Italian scam for VAT

I got an email, in Italian.

Nella tabella che segue sono indicate le somme, complessivamente, da versare per imposte,
sanzioni e interessi e le coordinate dei conti bancari sui quali accreditare i
Il contribuente รจ intimato ad adempiere, entro il termine di 60 giorni dal ricevimento
della presente, al pagamento dell'imposta o della maggiore imposta dovuta e non versata,
delle sanzioni e degli interessi.
In particolare, alle imposte liquidate, al netto di quelle versate, si applica il tasso
di interesse del 4% annuo ai sensi dell'art. 20 del D.P.R. n.602/73 dal giorno successivo
a quello di scadenza del pagamento.
TABELLA degli importi dovuti e intimati
| Descrizione tributo
Importo in Euro
| Interessi
| TOTALE (1)
| Sanzioni complessive (2)

Translation is, I owe them 3.47 euros in interest , for a total of 65.09 including penaties.
In the email, they give my correct address and VAT number.

Huh? I pay my VAT in the 27 EU countres via the HMRC VAT Moss system, and I always pay on time. So I called HMRC at 0300 200 3700, and spoke to them. They suggested I call the Italian people, and were sure they'd have soneone there to speak English.  "Could it be a scam?" I asked. "Not for such a small amount," they opined. So I phoned the number in the email, and no-one there speaks English except the telephonist.

So I called HMRC again. And I told the person I spoke to that I always paid my VAT on time, and via the VAT Moss system that is run by HMRC, so any lateness of payment is down to HMRC. So then this HMRC guy thought that this is probably a scam. My VAT number and address is not a secret.

I think they're right, and it is a scam. A lot of companies might just pay the 65.09 rather than spend time trying to find out if it's legitimate. So if an email earns them 65.09, that's an excellent return on the cost of an email.

... update ...

Three weeks later, a paper letter arrived. That was a surprise - it costs a *lot* more to send a paper letter than an email. So could this be serious? Maybe not a scam? So I read the letter.

They have the company name and address right, but that's not a secret. And they have my VAT number riight.  They are asking for 15% VAT on goods sold for 433.95 euros, in mid 2015.  Well, first of all, I don't sell anything for 433.95 euros, and secondly, VAT Moss started in December 2015.
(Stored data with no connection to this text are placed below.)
-- ==== Sys2Proof/Certificates/Slice0/Obligations.lean ====
section
/-! DEFINITION. The statements about the SJ824 for the provers. A request row is stated from the bytes of the request that
waits (`State.Waits`), so that each statement holds for every value of every field; replies are named by `State.finish`,
whose own statement is `ReplyFormed`, occurrences by `State.withEvents` and `State.queueAfter`, whose operation on one
queue `OccurrencesJoinQueues` states. -/

open Sys2Proof Sys2Proof.Machine

/-! ### The step, the completions and device reset -/

/-- A step takes the command at the front of the queue and executes it on the state with the rest of the queue. The
second clause, idling on an empty queue, is the model's choice (notes/assumptions/1.md). -/
def Obligations.StepRunsFrontCommand : Prop :=
  ∀ (s : State) (c : Instr) (rest : List Instr),
    step { s with pending := c :: rest } = exec c { s with pending := rest } ∧
    step { s with pending := [] } = .next { s with pending := [] }

/-- No command stops the part: the manual names no fault that does. A row that nothing asks for or that is not due
completes with no change (notes/assumptions/3.md and 4.md). No command touches the queue of waiting commands, which is
the model's own (notes/assumptions/1.md; for DEVICE_RESET, 14.md). -/
def Obligations.EveryCommandCompletes : Prop :=
  ∀ (c : Instr) (s : State), ∃ t, exec c s = .next t ∧ t.pending = s.pending

/-- A request row changes nothing unless the request that waits on its channel asks for it. A row of an expiry or of the
bank swap changes nothing unless its frame start is being taken, it is due there, and its unit has not acted yet. A row
of a word's consequence changes nothing unless the word brings it about. This is the model's choice
(notes/assumptions/3.md and 4.md). -/
def Obligations.UnaskedChangesNothing : Prop :=
  ∀ (c : Instr) (s : State),
    (∀ ch, c.sender = some ch →
      (∀ r, (s.channel ch).phase = .executing r true → decodeCommand ch r.code (bodyBytes r.body) ≠ some c) →
      exec c s = .next s) ∧
    (∀ g, c = .holdOffExpiry g →
      ¬ (s.Startable ∧ s.work.groupsTaken.get g = false ∧
        ∃ x, s.group g = some x ∧ x.holdOffRemaining = some 1) → exec c s = .next s) ∧
    (∀ g, c = .wtrExpiry g →
      ¬ (s.Startable ∧ s.work.groupsTaken.get g = false ∧ s.efa.frameNo = 15 ∧
        ∃ x, s.group g = some x ∧ x.state = .pWtr ∧ x.wtrRemaining = some 1) → exec c s = .next s) ∧
    (c = .idleExpiry →
      ¬ (s.Startable ∧ s.work.mapTaken = false ∧ s.efa.frameNo = 15 ∧ s.map.scheduled = none ∧
        ∃ e, s.map.session = some e ∧ e.idleRemaining = 1) → exec c s = .next s) ∧
    (c = .bankSwap →
      ¬ (s.Startable ∧ s.work.mapTaken = false ∧ s.efa.frameNo = 15 ∧ s.map.scheduled ≠ none) →
      exec c s = .next s) ∧
    (∀ ch, c = .replyHoldExpiry ch →
      ¬ (s.Startable ∧ s.enabled ch = true ∧ s.work.word ch = none ∧ (s.channel ch).phase = .awaitAck 1 ∧
        ¬ (s.work.mapTaken = false ∧ s.efa.frameNo = 15 ∧ s.map.scheduled ≠ none)) → exec c s = .next s) ∧
    (∀ l w, c = .lossOfAlignment l w →
      ¬ (∃ t, (s.lane l).alignment = .aligned t ∧ 24 ≤ t.slots.length ∧ 3 ≤ t.consecutiveBad ∧
        ¬ (w.extractLsb' 8 16 = 0x2F71 ∧ w.extractLsb' 4 4 = t.number)) → exec c s = .next s) ∧
    (∀ l w, c = .degradeWindowEnd l w →
      ¬ (∃ t, (s.lane l).alignment = .aligned t ∧ 24 ≤ t.slots.length ∧ 255 ≤ t.window.length ∧
        (t.consecutiveBad < 3 ∨ (w.extractLsb' 8 16 = 0x2F71 ∧ w.extractLsb' 4 4 = t.number))) →
      exec c s = .next s)
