theorem entryOf_eq_none_iff (r : EntryRecord) : entryOf r = none ↔
    3 < r.mode.toNat ∨ (r.mode = 1 ∧ 7 < r.sourceLane.toNat) ∨ (r.mode = 2 ∧ 15 < r.group.toNat) ∨
      ((r.mode = 1 ∨ r.mode = 2) ∧ (23 < r.sourceSlot.toNat ∨ r.fallback = 3)) := by
  have present {s : SlotId} {f : Fallback} (slot : s.val = r.sourceSlot.toNat)
      (hf : fallbackOf r.fallback r.constant = some f) : ¬ (23 < r.sourceSlot.toNat ∨ r.fallback = 3) := by
    rintro (high | three)
    · have := s.isLt
      omega
    · rw [(fallbackOf_eq_none_iff _ _).2 three] at hf
      cases hf
  rcases mode_cases r.mode with mode | mode | mode | mode | unnamed
  · have asked : entryOf r = some .unused := by simp [entryOf, mode]
    simp [asked, mode]
  · rcases entryOf_direct_cases r mode with ⟨none, bad⟩ | ⟨l, s, f, some, lane, slot, hf⟩
    · simp only [none, mode, true_iff]
      tauto
    · have := l.isLt
      have := present slot hf
      simp only [some, mode, reduceCtorEq, false_iff]
      rintro (h | h | h | h)
      · exact absurd h (by decide)
      · omega
      · exact absurd h.1 (by decide)
      · exact this h.2
  · rcases entryOf_protect_cases r mode with ⟨none, bad⟩ | ⟨g, s, f, some, group, slot, hf⟩
    · simp only [none, mode, true_iff]
      tauto
    · have := g.isLt
      have := present slot hf
      simp only [some, mode, reduceCtorEq, false_iff]
      rintro (h | h | h | h)
      · exact absurd h (by decide)
      · exact absurd h.1 (by decide)
      · omega
      · exact this h.2
  · have asked : entryOf r = some (.fixed r.constant) := by simp [entryOf, mode]
    simp [asked, mode]
  · simp [entryOf_of_unnamed r unnamed, unnamed]

/-- Settles O17: by the MODE of the record. -/
theorem entryRecordNormalForm : Obligations.EntryRecordNormalForm := by
  unfold Obligations.EntryRecordNormalForm
  refine ⟨entryOf_record, fun e => decode_encodeEntryRecord e.record, entryOf_eq_none_iff, fun r e asked => ?_⟩
  rcases mode_cases r.mode with mode | mode | mode | mode | unnamed
  · have unused : entryOf r = some .unused := by simp [entryOf, mode]
    rw [unused] at asked
    cases asked
    simp [Entry.record, mode]
  · rcases entryOf_direct_cases r mode with ⟨none, -⟩ | ⟨l, s, f, some, lane, slot, hf⟩
    · rw [none] at asked; cases asked
    · rw [some] at asked
      cases asked
      simp [Entry.record, mode, fields_of_fallbackOf hf, lane, slot]
  · rcases entryOf_protect_cases r mode with ⟨none, -⟩ | ⟨g, s, f, some, group, slot, hf⟩
    · rw [none] at asked; cases asked
    · rw [some] at asked
      cases asked
      simp [Entry.record, mode, fields_of_fallbackOf hf, group, slot, byteOf]
  · have fixed : entryOf r = some (.fixed r.constant) := by simp [entryOf, mode]
    rw [fixed] at asked
    cases asked
    simp [Entry.record, mode]
  · rw [entryOf_of_unnamed r unnamed] at asked
    cases asked

end Sys2Proof.Proofs

/-! Rows that nothing asks for or that are not due (O3). -/

namespace Sys2Proof.Proofs
open Sys2Proof Sys2Proof.Machine

/-! ### When a row is due -/

theorem nextBoundary_iff (s : State) : s.nextBoundary = true ↔ s.efa.frameNo = 15 := beq_iff_eq

theorem exists_of_holdOffDue {s : State} {g : GroupId} (due : s.holdOffDue g = true) :
    s.work.groupsTaken.get g = false ∧ ∃ x, s.group g = some x ∧ x.holdOffRemaining = some 1 := by
  unfold State.holdOffDue at due
  cases on : s.group g with
  | none => simp [on] at due
  | some x =>
    simp only [on, Bool.and_eq_true, Bool.not_eq_true', beq_iff_eq] at due
    exact ⟨due.1, x, rfl, due.2⟩

theorem exists_of_wtrDue {s : State} {g : GroupId} (due : s.wtrDue g = true) :
    s.work.groupsTaken.get g = false ∧ s.efa.frameNo = 15 ∧
      ∃ x, s.group g = some x ∧ x.state = .pWtr ∧ x.wtrRemaining = some 1 := by
  unfold State.wtrDue at due
  cases on : s.group g with
  | none => simp [on] at due
  | some x =>
    simp only [on, Bool.and_eq_true, Bool.not_eq_true', beq_iff_eq, nextBoundary_iff] at due
    obtain ⟨⟨⟨fresh, last⟩, state⟩, running⟩ := due
    exact ⟨fresh, last, x, rfl, state, running⟩

theorem idleDue_iff (s : State) : s.idleDue = true ↔
    s.work.mapTaken = false ∧ s.efa.frameNo = 15 ∧ s.map.scheduled = none ∧
      ∃ e, s.map.session = some e ∧ e.idleRemaining = 1 := by
  simp only [State.idleDue, Bool.and_eq_true, Bool.not_eq_true', beq_iff_eq, nextBoundary_iff,
    Option.isNone_iff_eq_none, Option.map_eq_some_iff]
  tauto

theorem swapAhead_iff (s : State) : s.swapAhead = true ↔
    s.work.mapTaken = false ∧ s.efa.frameNo = 15 ∧ s.map.scheduled ≠ none := by
  simp only [State.swapAhead, Bool.and_eq_true, Bool.not_eq_true', nextBoundary_iff, Option.isSome_iff_ne_none]
  tauto

theorem replyHoldDue_iff (s : State) (ch : ChannelId) : s.replyHoldDue ch = true ↔
    s.enabled ch = true ∧ s.work.word ch = none ∧ (s.channel ch).phase = .awaitAck 1 ∧
      ¬ (s.work.mapTaken = false ∧ s.efa.frameNo = 15 ∧ s.map.scheduled ≠ none) := by
  rw [← swapAhead_iff]
  simp only [State.replyHoldDue, Bool.and_eq_true, Bool.not_eq_true', decide_eq_true_eq, Option.isNone_iff_eq_none,
    Bool.not_eq_true]
  tauto
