/-- One command is one row of the table: one indivisible step of the part (95_what_each_step_holds). The fields of a request
are not operands: they stand in the ring slots and reach the step through the request in progress (R191, R204). Operands are
what the world decides at the step: the link, the bytes a master clocks after a frame code, what the flash array reads. -/
inductive Instr where
  /-- COLD_START, R184. Main power applied with the retained domain lost: every block takes its cold start values, the journal enters RECOVERING and the recovery scan begins. `slotRead`: what the slot whose program the power loss cut reads; `pageRead`: what the page whose erase it cut reads, slot by slot (slots that read erased are left out). -/
  | coldStart (slotRead : List Byte) (pageRead : List (Nat × List Byte))
  /-- WARM_START, R184. Main power returns with the retained domain intact, or RESETn is asserted: operations already taken complete, waiting ones are dropped, and each block makes its warm start changes, ending with a WARM RESTART record. `slotRead`: what the slot whose program was in progress reads (R168). -/
  | warmStart (cause : WarmCause) (slotRead : List Byte)
  /-- SCAN_COMPLETE, R167. The recovery scan completes: the release and discard marks are set, the journal state is chosen, the high test is made and a COLD RESTART record is offered. -/
  | scanComplete
  /-- SECOND_EVENT, R1. The running Site Clock steps S once per crystal second, and the step from 59 to 0 also advances M, with M holding at its maximum. -/
  | secondEvent
  /-- SWEEP_KEY_VISIT, R16. The Credential Manager takes the sweep visit to one key number and expires, lapses or reclaims the key as its state and the current M require. -/
  | sweepKeyVisit
  /-- SWEEP_WATCH_VISIT, R17. The Credential Manager takes the sweep visit to the Watch List and removes every entry whose until-minute is at or before M, with WATCH_CHANGE records. -/
  | sweepWatchVisit
  /-- SWEEP_ALLOWANCE_VISIT, R18. The Credential Manager takes the sweep visit to the emergency allowance, withdraws the allowance if it is past its deadline, and completes the pass. -/
  | sweepAllowanceVisit
  /-- IDLE_TEST, R113. At each second event the Minibar Accounting Unit tests the pool and closes with cause IDLE every session idle for the timeout or longer. -/
  | idleTest
  /-- SET_TIME, R4. A Desk request that sets M and S subject to the backward limit, restarts the second count, raises a minute event if M changed, and makes a TIME_SET record and notice. -/
  | setTime
  /-- TIME_QUERY, R5. Replies with the clock, the calendar quantities and the sweep state. -/
  | timeQuery (l : LinkId)
  /-- ZONE_SET, R9. A Desk request that writes a zone's guest band and guest-allowed flag. -/
  | zoneSet
  /-- ZONE_LOCKDOWN, R10. An Audit request that sets or clears a zone's lockdown flag, with a SECURITY record when the flag changes. -/
  | zoneLockdown
  /-- ZONE_QUERY, R13. Replies with a zone's guest band, guest-allowed flag and lockdown flag. -/
  | zoneQuery (l : LinkId)
  /-- SCHEDULE_SET, R12. A Desk request that writes one band to every weekday flagged in the mask of a schedule. -/
  | scheduleSet
  /-- SCHEDULE_QUERY, R13. Replies with the seven bands of a schedule. -/
  | scheduleQuery (l : LinkId)
  /-- CHECK_IN, R27. The Credential Manager takes a Desk check-in of a room, checks it, and hands the tally-open to the Minibar Accounting Unit. -/
  | checkIn
  /-- TALLY_OPEN, R106. The Minibar Accounting Unit opens the room's tally at 0 with the given limit, and the check-in then sets the stay, makes the room OCCUPIED and offers STAY_OPEN. -/
  | tallyOpen
  /-- CHECK_OUT, R31. The Credential Manager takes a Desk check-out, trims the stay end, and hands the session-close and tally-close of the room to the Minibar Accounting Unit. -/
  | checkOut
  /-- TALLY_CLOSE, R107. The Minibar Accounting Unit closes any session on the room's minibar and then closes the tally, returning the final tally; the handing check-out or check-in then goes on. -/
  | tallyClose
  /-- EXTEND_STAY, R34. A Desk request that replaces the stay end of an OCCUPIED room. -/
  | extendStay
  /-- ROOM_SET_READY, R35. ROOM_SET action READY moves a DEPARTED room to VACANT, removing its stay. -/
  | roomSetReady
  /-- ROOM_SET_OUT, R35. ROOM_SET action OUT moves a VACANT or DEPARTED room to OUT_OF_SERVICE, removing its stay. -/
  | roomSetOut
  /-- ROOM_SET_BACK, R35. ROOM_SET action BACK moves an OUT_OF_SERVICE room to VACANT. -/
  | roomSetBack
  /-- ROOM_SET_LABEL, R36. ROOM_SET action LABEL replaces the room's label, provided no other room holds it. -/
  | roomSetLabel
  /-- ROOM_QUERY, R37. Replies with the stay part or the key-list part of a room record. -/
  | roomQuery (l : LinkId)
  /-- PRIVACY_OPERATION, R38. The Credential Manager takes a privacy operation that sets or clears a room's privacy flag. -/
  | privacyOperation
  /-- ISSUE_KEY, R49. A Desk request, taken by the Credential Manager, that checks and issues a PENDING key of a given kind and returns its card image. -/
  | issueKey
  /-- CONFIRM_ENCODE, R56. A Desk request that binds a card serial to a PENDING key and makes the key LIVE. -/
  | confirmEncode
  /-- CANCEL_KEY, R58. A Desk request that frees a PENDING key or cancels a LIVE key with reason DESK. -/
  | cancelKey
  /-- REPORT_LOST, R59. A Desk request that cancels a key with reason LOST and enters its bound serial on the Watch List. -/
  | reportLost
  /-- KEY_QUERY, R61. Replies with a key record and the counts of keys in each state. -/
  | keyQuery (l : LinkId)
  /-- WATCH_ADD, R65. A Desk request that cancels any LIVE key bound to the serial and enters the serial on the Watch List. -/
  | watchAdd
  /-- WATCH_REMOVE, R66. A Desk request that removes a serial from the Watch List. -/
  | watchRemove
  /-- WATCH_QUERY, R67. Replies with the Watch List length, its earliest until-minute and the status of the given serial. -/
  | watchQuery (l : LinkId)
  /-- EMERGENCY_ALLOW, R68. An Audit request that grants a clamped emergency allowance count with a deadline, with a SECURITY record. -/
  | emergencyAllow
  /-- PRESENT, R77. The Access Evaluator takes a card presentation from the Lock Link and hands a presentation operation to the Credential Manager. -/
  | present
  /-- PRESENTATION_OPERATION, R79. The Credential Manager takes the presentation operation: the checks are made in order and, unless a minibar session-open is needed, the verdict, records and reply are completed. -/
  | presentationOperation
  /-- SESSION_OPEN, R89. The Minibar Accounting Unit answers a session-open as CLOSED, LOCKED, KEPT, OPENED or FULL, after which the Evaluator completes the verdict, records and reply. -/
  | sessionOpen
  /-- DOOR_REPORT_CLOSED, R75. A door report of CLOSED returns a HELD_OPEN or FORCED door to CLOSED with a DOOR_CONDITION record. -/
  | doorReportClosed
  /-- DOOR_REPORT_HELD_OPEN, R75. A door report of HELD_OPEN moves a CLOSED door to HELD_OPEN with a DOOR_CONDITION record. -/
  | doorReportHeldOpen
  /-- DOOR_REPORT_FORCED, R75. A door report of FORCED moves the door to FORCED with a SECURITY record and the DOOR_FORCED notice. -/
  | doorReportForced
  /-- DOOR_REPORT_PRIVACY_ON, R76. A PRIVACY_ON report from an enabled ROOM door hands a privacy operation to the Credential Manager; from any other door it is ignored. -/
  | doorReportPrivacyOn
  /-- DOOR_REPORT_PRIVACY_OFF, R76. A PRIVACY_OFF report from an enabled ROOM door hands a privacy operation to the Credential Manager; from any other door it is ignored. -/
  | doorReportPrivacyOff
  /-- DOOR_SET, R71. A Desk request that checks and writes a door record, handing minibar assignment, release or session-close to the Minibar Accounting Unit as needed. -/
  | doorSet
  /-- MINIBAR_DOOR_ASSIGNMENT, R108. The Minibar Accounting Unit makes the room's tally record name the door as its minibar. -/
  | minibarDoorAssignment
  /-- MINIBAR_RELEASE, R108. The Minibar Accounting Unit removes the door from the room's tally record, or answers BUSY while a session is open on it. -/
  | minibarRelease
  /-- DOOR_SET_SESSION_CLOSE, R108. The Minibar Accounting Unit closes the door's session with cause DOOR_DISABLED. -/
  | doorSetSessionClose
  /-- DOOR_QUERY, R73. Replies with a door record and the counts of enabled, HELD_OPEN and FORCED doors. -/
  | doorQuery (l : LinkId)
  /-- MINIBAR_TAKE, R116. A removal report that is classified as STOCK, SHRINKAGE or a charge on a line, NO_LINE or UNATTENDED. -/
  | minibarTake
  /-- MINIBAR_RETURN, R121. A return report that is counted as STOCK, refunded from a session line, or recorded as UNMATCHED. -/
  | minibarReturn
  /-- MINIBAR_SHUT, R114. A Lock report that the minibar door is shut, closing any session open on it with cause SHUT. -/
  | minibarShut
  /-- PRICE_SET, R103. A Desk request that replaces an item's price unless the tariff lock is on. -/
  | priceSet
  /-- RATE_SET, R103. A Desk request that replaces the service rate, clamped to 250, unless the tariff lock is on. -/
  | rateSet
  /-- TARIFF_LOCK, R104. An Audit request that sets the tariff lock. -/
  | tariffLock
  /-- TARIFF_QUERY, R104. Replies with an item's price, the rate and the tariff lock. -/
  | tariffQuery (l : LinkId)
  /-- CREDIT_SET, R109. A Desk request that replaces the credit limit of an open tally. -/
  | creditSet
  /-- TALLY_QUERY, R123. Replies with a tally record, its session and one session line. -/
  | tallyQuery (l : LinkId)
  /-- GROUP_LOAD, R128. A Desk request that writes a group entry and clears its progress, refused COLLISION at the entry being worked. -/
  | groupLoad
  /-- GROUP_POINT, R129. A Desk request that sets first and last and, during a run, sets the redirect mark. -/
  | groupPoint
  /-- GROUP_START, R130. A Desk request that begins a new group run from IDLE or resumes a STOPPED run. -/
  | groupStart
  /-- GROUP_CHECKIN_STEP, R132. The Credential Manager takes a group check-in step of test and apply phases, after which the entry's checked-in flag is set or the run stops. -/
  | groupCheckinStep
  /-- GROUP_PLACE_HOLD, R133. A run waiting for a Desk reply place holds one when it is freed, clears the waiting flag and hands the issue step. -/
  | groupPlaceHold
  /-- GROUP_ISSUE_STEP, R134. The Credential Manager takes the issue step of one group copy, which places a CARD_IMAGE reply or stops the run. -/
  | groupIssueStep
  /-- ENTRY_BOUNDARY, R135. When the entry at next is complete, done is set and the run ends IDLE, redirects, moves on, halts or stops for an abort. -/
  | entryBoundary
  /-- GROUP_HALT, R137. A Desk request that makes a RUNNING run HALTING. -/
  | groupHalt
  /-- GROUP_ABORT, R137. A Desk request that sets the abort flag, stopping at once a run that waits for a reply place. -/
  | groupAbort
  /-- GROUP_QUERY, R140. Replies with the queue state, the pointers, the stop reason and one entry. -/
  | groupQuery (l : LinkId)
  /-- STAGE_RECORD, R143. The staging input takes an offered record and appends it to the staging queue, or counts it as unstaged when the queue is full. -/
  | stageRecord
  /-- PROGRAM_START, R149. The writer begins programming the head staged record into the write position with sequence number newest + 1. -/
  | programStart
  /-- PROGRAM_COMPLETE, R150. A program completes with read-back: on a pass the record becomes durable and leaves staging, and on a failure the page is retired. `readBack`: the 32 bytes the slot reads back. -/
  | programComplete (readBack : List Byte)
  /-- TURN, R152. With staging non-empty and the write page FULL or retired, the writer takes the next ring page, erasing or discarding it, or waits for a page. -/
  | turn
  /-- ERASE_START, R155. An erase of a page begins once the array is IDLE, and the records on the page stop being readable. -/
  | eraseStart
  /-- ERASE_COMPLETE, R155. An erase completes: the page becomes ERASED or the write page, or on failure is retired. `pageRead`: what the page reads after the erase, slot by slot (slots that read erased are left out). -/
  | eraseComplete (pageRead : List (Nat × List Byte))
  /-- JOURNAL_READ, R161. An Audit request that chooses up to 8 readable records and places the head of its answer. -/
  | journalRead
  /-- JOURNAL_RELEASE, R163. An Audit request that advances released-through, letting retired pages go OUT, making the high test and the erase-ahead test. -/
  | journalRelease
  /-- JOURNAL_HEALTH, R164. Replies with the journal state, marks, page counts and write position. -/
  | journalHealth (l : LinkId)
  /-- SITE_WRITE, R173. A Desk request that writes the site record once and moves UNPROVISIONED to CONFIGURING. -/
  | siteWrite
  /-- COMMISSION, R174. A Desk request that moves CONFIGURING to IN_SERVICE once the clock is set. -/
  | commission
  /-- DECOMMISSION, R175. An Audit request that moves IN_SERVICE to CONFIGURING. -/
  | decommission
  /-- SETTINGS_SET, R177. A Desk request that clamps and stores the flagged settings among grace, encode deadline and session idle timeout. -/
  | settingsSet
  /-- FENCE_DESK, R179. An Audit request that sets the Desk fence, with a SECURITY record, a FENCE_CHANGED notice and a halt of a running group run. -/
  | fenceDesk
  /-- UNFENCE_DESK, R179. An Audit request that clears the Desk fence, with a SECURITY record and a FENCE_CHANGED notice. -/
  | unfenceDesk
  /-- IDENTIFY, R182. Replies with the vendor, part and revision codes, the answering link and the capacities. -/
  | identify (l : LinkId)
  /-- SITE_QUERY, R183. Replies with the service state, site record, settings, fence, tariff lock and clock-set flag. -/
  | siteQuery (l : LinkId)
  /-- WRITE_SLOT, R188. A frame that writes 16 bytes into a ring slot the part does not own. -/
  | writeSlot (l : LinkId) (bytes : List Byte)
  /-- POST, R189. A frame that moves the tail forward to hand slots to the part, halting the ring on a refusal in strict mode. -/
  | post (l : LinkId) (bytes : List Byte)
  /-- FETCH, R196. A frame that returns the reply count, head and oldest reply, and removes that reply. `clocked`: how many bytes the master clocks after the code (18 for a whole frame). -/
  | fetch (l : LinkId) (clocked : Nat)
  /-- STATUS, R197. A frame that returns the link's ring, halt, error, reply and notice state. `clocked`: how many bytes the master clocks after the code (12 for a whole frame). -/
  | status (l : LinkId) (clocked : Nat)
  /-- CLEAR, R198. A frame that clears the notice flags named in its mask. -/
  | clear (l : LinkId) (bytes : List Byte)
  /-- RING, R190. A frame that sets the ring length, strict mode and enable mask and drops the owned slots. -/
  | ring (l : LinkId) (bytes : List Byte)
  /-- RESUME, R193. A frame that restarts a HALTED ring, advancing head past a sequence error. -/
  | resume (l : LinkId) (bytes : List Byte)
  /-- LINK_RESET, R200. A frame that empties the link's ring, reply queue and notices and returns its ring settings to default. -/
  | linkReset (l : LinkId) (bytes : List Byte)
  /-- UNKNOWN_FRAME, R187. A frame whose code is 0 or above 8 sets the LINK_ERROR notice and is otherwise ignored. `code`: the frame code; `bytes`: the bytes clocked after it. -/
  | unknownFrame (l : LinkId) (code : Byte) (bytes : List Byte)
  /-- TAKE_REQUEST, R191. The Link Unit takes the request at head once its slots are owned and a reply place is free, checks it, and hands it to its owning block. -/
  | takeRequest (l : LinkId)
  /-- PLACE_REPLY_RECORD, R205. A later reply record of a multi-record reply or journal read answer is placed once a reply place is free. -/
  | placeReplyRecord (l : LinkId)
  /-- MAIN_POWER_LOSS, R2. Main power is removed while VRET holds: the clock runs on in the retained domain, its second and minute events reach no receiver, and any journal program or erase in progress is cut. -/
  | mainPowerLoss
  deriving DecidableEq, Repr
So I still think it's a scam. But what I can't understand, is why someone should go to so much cost and effort, to scam me for 68.56 euroes.

Monday 18 December 2017

New screen

The Sony 4K TV didn't work out; I might be able to make it work, but ladysolly has snatched it to replace her old TV. And I let her do it because I got an Acer 4K monitor for a good price, £500. And it's lovely! 3840 by 2560 pixels, and 43 inches diagonal. The screen is so large, I can get everything on it. I might be able to pair it with the Sony, but really, that Acer is so big, I don't need anything to add to it.

The old 2K (2560 by 1440) monitor is now spare, but I'm trying to use it as a second monitor for the laptopp which also has a 2560 by 1440 screen. To do that, I've acquired an external port thing. That should arrive soon.

Wednesday 6 December 2017

Caps lock

I hate caps lock. I've never found it useful, and if my finger hits it when
I'm aiming for the shift key, my typing from then on is ALL CAPITALS and I
don't notice because I look at the keyboard when I'm typing. And then I have
to backspace it all out and retype it.

So I normally disable the CAPS LOCK key on any computer I use regularly. There's a few ways to do that, you don't need to lever it out with a crowbar.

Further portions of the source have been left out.